We recently observed a hung_task issue on our 5.13-rc* test runs
(without any lockdep warnings!). The code is based on Linux 5.13-rc6 +
a patch to fix unbalanced unlock in qgroup_account_snapshot() [1] +
some debug printings. I found the cause of the issue, but I'm not sure
how we can fix it.

[1] https://lore.kernel.org/linux-btrfs/20210621012114.1884779-1-naohiro.aota@wdc.com/T/#u

* Summary:

In btrfs_chunk_alloc(), we set space_info->chunk_alloc = 1 before a
chunk allocation and turn it to 0 after the allocation. We block other
chunk allocations while space_info->chunk_alloc == 1. So, the code
should be forward-progress while space_info->chunk_alloc == 1.
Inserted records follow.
-- ==== Sys2Proof/Laws/KeepsFabric.lean ====
section
/-! SUPPORT. What the operations of Machine/Fabric.lean leave alone: for each the parts it may change (`touch…`) and its lemma. -/

namespace Sys2Proof.Laws

open Sys2Proof.Machine

set_option linter.unusedTactic false
set_option linter.unreachableTactic false
set_option linter.unusedVariables false
set_option linter.tactic.unusedName false

variable {A : Part → Prop} {s t : State}

def touchSetLos (A : Part → Prop) (n : Nat) : Prop := A (.inst R.FAB_LANE_STAT.LOS n 0)
theorem touchSetLos_all (h : ∀ q, A q) {n : Nat} : touchSetLos A n := h _
theorem setLos_keeps {n : ℕ} {los : Bool} (hA : touchSetLos A n)  (h : Keeps A s t) : Keeps A s (State.setLos t n los) := by
  unfold State.setLos
  unfold touchSetLos at hA
  repeat' (first
    | with_reducible assumption
    | intro y
    | (with_reducible refine putb_keepsAt (by assumption) ?_)
    | (with_reducible refine putb_keeps (by assumption) ?_)
    | with_reducible apply keeps_ite
    | split)

def touchLaneTrain (A : Part → Prop) (n : Nat) : Prop := touchEmit A ∧ A (.inst R.FAB_LANE_STAT.STATE n 0)
theorem touchLaneTrain_all (h : ∀ q, A q) {n : Nat} : touchLaneTrain A n := ⟨touchEmit_all h, h _⟩
theorem laneTrain_keeps {n : ℕ} (hA : touchLaneTrain A n)  (h : Keeps A s t) : Keeps A s (State.laneTrain t n) := by
  unfold State.laneTrain
  obtain ⟨_, _⟩ := hA
  repeat' (first
    | with_reducible assumption
    | intro y
    | (with_reducible apply emit_keeps (hA := by first | with_reducible assumption | with_reducible apply_assumption))
    | (with_reducible refine put_keepsAt (by assumption) ?_)
    | (with_reducible refine put_keeps (by assumption) ?_)
    | with_reducible apply keeps_ite
    | split)

def touchExecLaneTrain (A : Part → Prop) (n : Nat) : Prop := touchSetLos A n ∧ touchFabStart A ∧ touchLaneTrain A n
theorem touchExecLaneTrain_all (h : ∀ q, A q) {n : Nat} : touchExecLaneTrain A n := ⟨touchSetLos_all h, touchFabStart_all h, touchLaneTrain_all h⟩
theorem execLaneTrain_next {n : ℕ} {los : Bool} (hA : touchExecLaneTrain A n) : ∃ u, execLaneTrain n los s = .next u ∧ Keeps A s u := by
  unfold execLaneTrain
  have h := Keeps.refl A s
  refine ⟨_, rfl, ?_⟩
  obtain ⟨_, _, _⟩ := hA
  repeat' (first
    | with_reducible assumption
    | intro y
    | (extract_lets +onlyGivenNames x; first | (refine cut (P := Keeps A s x) ?_ ?_; (on_goal 1 => (unfold x; clear x)); (on_goal 2 => (intro hx; first | clear_value x | skip))) | clear_value x | skip)
    | (with_reducible apply setLos_keeps (hA := by first | with_reducible assumption | with_reducible apply_assumption))
    | (with_reducible apply fabStart_keeps (hA := by first | with_reducible assumption | with_reducible apply_assumption))
    | (with_reducible apply laneTrain_keeps (hA := by first | with_reducible assumption | with_reducible apply_assumption))
    | with_reducible apply keeps_ite
    | split
    | refine keeps_ite ?_ ?_)

def touchExecLaneTrainTimeout (A : Part → Prop) (n : Nat) : Prop := A .fab ∧ A (.inst R.FAB_LANE_STAT.STATE n 0)
theorem touchExecLaneTrainTimeout_all (h : ∀ q, A q) {n : Nat} : touchExecLaneTrainTimeout A n := ⟨h _, h _⟩
theorem execLaneTrainTimeout_next {n : ℕ} {ms : ℕ} (hA : touchExecLaneTrainTimeout A n) : ∃ u, execLaneTrainTimeout n ms s = .next u ∧ Keeps A s u := by
  unfold execLaneTrainTimeout
  have h := Keeps.refl A s
  refine ⟨_, rfl, ?_⟩
  obtain ⟨_, _⟩ := hA
  repeat' (first
    | with_reducible assumption
    | intro y
    | (extract_lets +onlyGivenNames x; first | (refine cut (P := Keeps A s x) ?_ ?_; (on_goal 1 => (unfold x; clear x)); (on_goal 2 => (intro hx; first | clear_value x | skip))) | clear_value x | skip)
    | (with_reducible refine put_keepsAt (by assumption) ?_)
    | (with_reducible refine put_keeps (by assumption) ?_)
    | with_reducible apply keeps_ite
    | split
    | with_reducible exact keeps_fab (by assumption) (by assumption))

def touchExecLaneRetry (A : Part → Prop) (n : Nat) : Prop := A .fab ∧ touchSetLos A n ∧ touchLaneTrain A n
theorem touchExecLaneRetry_all (h : ∀ q, A q) {n : Nat} : touchExecLaneRetry A n := ⟨h _, touchSetLos_all h, touchLaneTrain_all h⟩
theorem execLaneRetry_next {n : ℕ} {ms : ℕ} {los : Bool} (hA : touchExecLaneRetry A n) : ∃ u, execLaneRetry n ms los s = .next u ∧ Keeps A s u := by
  unfold execLaneRetry
  have h := Keeps.refl A s
  refine ⟨_, rfl, ?_⟩
  obtain ⟨_, _, _⟩ := hA
  repeat' (first
    | with_reducible assumption
    | intro y
    | (extract_lets +onlyGivenNames x; first | (refine cut (P := Keeps A s x) ?_ ?_; (on_goal 1 => (unfold x; clear x)); (on_goal 2 => (intro hx; first | clear_value x | skip))) | clear_value x | skip)
    | (with_reducible apply setLos_keeps (hA := by first | with_reducible assumption | with_reducible apply_assumption))
    | (with_reducible apply laneTrain_keeps (hA := by first | with_reducible assumption | with_reducible apply_assumption))
    | with_reducible apply keeps_ite
    | split
    | refine keeps_ite ?_ ?_
    | with_reducible exact keeps_fab (by assumption) (by assumption))

def touchExecLaneHold (A : Part → Prop) (n : Nat) : Prop := A (.inst R.FAB_LANE_DLY.DLY n 0) ∧ A (.inst R.FAB_LANE_STAT.NBR_ID n 0) ∧ A (.inst R.FAB_LANE_STAT.STATE n 0) ∧ A (.inst R.FAB_LANE_NBR_HI.SERIAL n 0) ∧ A (.inst R.FAB_LANE_NBR_LO.SERIAL n 0) ∧ touchEmit A ∧ A .fab
theorem touchExecLaneHold_all (h : ∀ q, A q) {n : Nat} : touchExecLaneHold A n := ⟨h _, h _, h _, h _, h _, touchEmit_all h, h _⟩
theorem execLaneHold_next {n : ℕ} {node : ℕ} {dly : ℕ} {count : ℕ} {key : Sys2Proof.FabKey} (hA : touchExecLaneHold A n) : ∃ u, execLaneHold n node dly count key s = .next u ∧ Keeps A s u := by
  unfold execLaneHold
  have h := Keeps.refl A s
  refine ⟨_, rfl, ?_⟩
  obtain ⟨_, _, _, _, _, _, _⟩ := hA
  repeat' (first
    | with_reducible assumption
    | intro y
    | (extract_lets +onlyGivenNames x; first | (refine cut (P := Keeps A s x) ?_ ?_; (on_goal 1 => (unfold x; clear x)); (on_goal 2 => (intro hx; first | clear_value x | skip))) | clear_value x | skip)
    | (with_reducible refine put_keepsAt (by assumption) ?_)
    | (with_reducible refine put_keeps (by assumption) ?_)
    | (with_reducible refine putMax_keepsAt (by assumption) ?_)
    | (with_reducible refine putMax_keeps (by assumption) ?_)
    | (with_reducible apply emit_keeps (hA := by first | with_reducible assumption | with_reducible apply_assumption))
    | with_reducible apply keeps_ite
    | split
    | refine keeps_ite ?_ ?_
    | with_reducible exact keeps_fab (by assumption) (by assumption))

def touchExecLaneActive (A : Part → Prop) (n : Nat) : Prop := touchLaneDown A n ∧ touchLog A ∧ touchFabLinkUp A ∧ A (.inst R.FAB_LANE_STAT.STATE n 0) ∧ touchSetLane A
theorem touchExecLaneActive_all (h : ∀ q, A q) {n : Nat} : touchExecLaneActive A n := ⟨touchLaneDown_all h, touchLog_all h, touchFabLinkUp_all h, h _, touchSetLane_all h⟩
theorem execLaneActive_next {n : ℕ} {ms : ℕ} {downS : Option ℕ} (hA : touchExecLaneActive A n) : ∃ u, execLaneActive n ms downS s = .next u ∧ Keeps A s u := by
  unfold execLaneActive
  have h := Keeps.refl A s
  refine ⟨_, rfl, ?_⟩
  obtain ⟨_, _, _, _, _⟩ := hA
  repeat' (first
    | with_reducible assumption
    | intro y
    | (extract_lets +onlyGivenNames x; first | (refine cut (P := Keeps A s x) ?_ ?_; (on_goal 1 => (unfold x; clear x)); (on_goal 2 => (intro hx; first | clear_value x | skip))) | clear_value x | skip)
    | (with_reducible refine put_keepsAt (by assumption) ?_)
    | (with_reducible refine put_keeps (by assumption) ?_)
    | (with_reducible apply laneDown_keeps (hA := by first | with_reducible assumption | with_reducible apply_assumption))
    | (with_reducible apply log_keeps (hA := by first | with_reducible assumption | with_reducible apply_assumption))
    | (with_reducible apply fabLinkUp_keeps (hA := by first | with_reducible assumption | with_reducible apply_assumption))
    | (with_reducible apply setLane_keeps (hA := by first | with_reducible assumption | with_reducible apply_assumption))
    | with_reducible apply keeps_ite
    | split
    | refine keeps_ite ?_ ?_)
However, commit eafa4fd0ad06 ("btrfs: fix exhaustion of the system
chunk array due to concurrent allocations") broke the assumption. It
introduced wait_event() to wait for an ongoing transaction which
allocated a new chunk to finish. That waiting leads to an invisible
circular dependency. If the thread that allocated a chunk tries to
allocate another chunk, it cannot proceed because the wait_event()'ing
thread set space_info->chunk_alloc = 1.

We might need to set space_info->chunk_alloc = 0 while wait_event()?
But then we need to recheck everything again from the start of
btrfs_chunk_alloc()?

* Full analysis:

# These messages are from check_system_chunk() after "trans->chunk_bytes_reserved += thresh;"
[  905.785876][  T722] 722 add 393216 to transaction 233
[  905.800494][ T5063] 5063 add 393216 to transaction 233

Thread 722 and 5063 reserved space for its chunk allocation metadata
on the running transaction.

[  905.806845][ T5070] BTRFS info (device nullb1): left=65536, need=393216, flags=4
[  905.811547][ T5070] BTRFS info (device nullb1): space_info 2 has 65536 free, is not full
...
# This message is from check_system_chunk() before the wait_event()
[  905.831000][ T5070] waiting for reserved 786432 trans 0 min_needed 393216

Now thread 5070 does not have enough SYSTEM space (left=65536 <
need=393216) for its chunk allocation. And, since other
transaction_handle in the same transaction (transaction_handle of
thread 722 and 5063) already reserved space for them, it now waits for
them to free their reservation with transaction commit.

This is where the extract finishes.